I'm curious to see what becomes of the Republican Party after this election season.
All this talk of the party being "destroyed" is hyperbole and nonsense. It will change, but I'm not sure how or how much. (I suspect very little and mainly in terms of primaries/caucus rules. In other words, the bare minimum. I mean, how much did they change after Romney lost in 2012, even after the party leaders all loudly and boldly proclaimed that they HAD to change to compete in today's America? Almost not at all.
So what does history tell us about it?
The Democratic Party split during and after the Civil Rights Movement era, with many of its longtime supporters becoming Republicans because that party was willing to accept and even endorse their extreme views (the "Southern Strategy" of Nixon realized in full during Reagan years). So those people had a place to go when the Democratic Party no longer suited them.
But who will leave the GOP if it splits this fall--the Trump crowd or the Establishment crowd-- and where will they go?
The GOP was ideally situated to take in all those disaffected conservative former Dems in the 1960s-80s.
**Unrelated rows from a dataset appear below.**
-- ==== Sys2Proof/Machine/ZigZag.lean ====
section
/-! DEFINITION. The zig-zag reorder (42_zigzag.md): the table ZZ, the walk that defines it, and ZCLR,
ZPUSH, ZRUN, ZMAP. -/

namespace Sys2Proof.Machine

/-- The zig-zag table of R160, read row by row. -/
def zzTable : Vector (Fin 64) 64 :=
  (#v[0, 1, 8, 16, 9, 2, 3, 10] : Vector (Fin 64) 8) ++
  (#v[17, 24, 32, 25, 18, 11, 4, 5] : Vector (Fin 64) 8) ++
  (#v[12, 19, 26, 33, 40, 48, 41, 34] : Vector (Fin 64) 8) ++
  (#v[27, 20, 13, 6, 7, 14, 21, 28] : Vector (Fin 64) 8) ++
  (#v[35, 42, 49, 56, 57, 50, 43, 36] : Vector (Fin 64) 8) ++
  (#v[29, 22, 15, 23, 30, 37, 44, 51] : Vector (Fin 64) 8) ++
  (#v[58, 59, 52, 45, 38, 31, 39, 46] : Vector (Fin 64) 8) ++
  (#v[53, 60, 61, 54, 47, 55, 62, 63] : Vector (Fin 64) 8)

/-- ZZ(k), the natural index of zig-zag index k (R160). -/
def zz (k : Fin 64) : Fin 64 := zzTable[k]

/-! ### The walk (R161) -/

/-- The walk's position and direction. -/
structure ZWalk where
  i  : Int
  j  : Int
  di : Int
  dj : Int
  deriving DecidableEq, Repr

/-- (i, j) is inside a rows × cols block. -/
def ZWalk.inside (rows cols : Nat) (p : ZWalk) : Bool :=
  decide (0 ≤ p.i) && decide (p.i < rows) && decide (0 ≤ p.j) && decide (p.j < cols)

/-- The inner loop of R161: append positions while inside the block. A diagonal holds at most
rows + cols positions, which `fuel` counts (DEDUCED, notes/assumptions/19.md). -/
def zigzagDiagonal (rows cols : Nat) : Nat → ZWalk → List (Int × Int) × ZWalk
  | 0, p => ([], p)
  | fuel + 1, p =>
      if p.inside rows cols then
        let r := zigzagDiagonal rows cols fuel { p with i := p.i + p.di, j := p.j + p.dj }
        ((p.i, p.j) :: r.1, r.2)
      else ([], p)

/-- What R161 does after a diagonal: "step back to the last in-bounds position", "flip direction", then
advance the column at the top or bottom row unless at the last column, and otherwise the row
(90_conflicts.md C1). -/
def zigzagTurn (rows cols : Nat) (p : ZWalk) : ZWalk :=
  let i := p.i - p.di
  let j := p.j - p.dj
  if (i = 0 ∨ i = rows - 1) ∧ j < cols - 1 then { i := i, j := j + 1, di := -p.di, dj := -p.dj }
  else { i := i + 1, j := j, di := -p.di, dj := -p.dj }

/-- The outer loop of R161, over a number of diagonals. -/
def zigzagDiagonals (rows cols : Nat) : Nat → ZWalk → List (Int × Int)
  | 0, _ => []
  | m + 1, p =>
      let r := zigzagDiagonal rows cols (rows + cols) p
      r.1 ++ zigzagDiagonals rows cols m (zigzagTurn rows cols r.2)

/-- `zigzag_walk(rows, cols)`: the positions in visit order (R161). -/
def zigzagWalk (rows cols : Nat) : List (Int × Int) :=
  zigzagDiagonals rows cols (rows + cols - 1) { i := 0, j := 0, di := -1, dj := 1 }

/-! ### Commands -/

/-- The block with ZIN[k] at natural index ZZ(k), for k = 0 to 63, over the block as it was (R164). -/
def placeBlock (zin block : Vector Elem 64) : Vector Elem 64 :=
  (zzTable.toList.zip zin.toList).foldl (fun blk p => blk.set p.1 p.2) block

/-- ZCLR: "clear the flat input sequence" (R162). -/
def execZclr (s : State) : Result := complete (clearInput s)

/-- ZPUSH v: "append one 16-bit value to the flat input sequence"; with 64 values loaded the value is
dropped, the input is poisoned and ZZ_OVERFLOW raised (R163). -/
def execZpush (v : Elem) (s : State) : Result :=
  if h : s.zcnt.val < 64 then complete (pushValue v s h)
  else complete (raise .zzOverflow (infoPush v) { s with zpoison := true })

/-- What ZRUN does before it discards the input (R164): ZZ_OVERFLOW is checked before ZZ_SHORT (R207),
and either leaves the block slot invalid. -/
def runBlock (q : QSlot) (s : State) : State :=
  if s.zpoison then invalidateBlock q (raise .zzOverflow (infoRun q) s)
  else if s.zcnt.val < 64 then invalidateBlock q (raise .zzShort (infoShort q s.zcnt) s)
  else storeBlock q (placeBlock s.zin s.qblk[q]) s

/-- ZRUN q: "place the 64 loaded values into block slot q in natural order" (R164). -/
def execZrun (q : QSlot) (s : State) : Result := complete (clearInput (runBlock q s))

/-- ZMAP k: "translate zig-zag index k to its natural address" (R165). -/
def execZmap (k : Fin 64) (s : State) : Result := complete { s with zres := zz k }

end Sys2Proof.Machine
end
But there's no obvious destination like that available for either half of the current GOP. Will one side or the other form a third party? Or will they both keep trying to control the party and put it into perpetual civil war, like the northern vs southern Dems prior to the actual Civil War?
I'm betting on the latter, because (as these endorsements of Trump and Cruz by Establishment Republicans is showing us) the alternative is to willingly forfeit power to the other party, and that is the one thing they will never ever do. Even at the cost of their own integrity.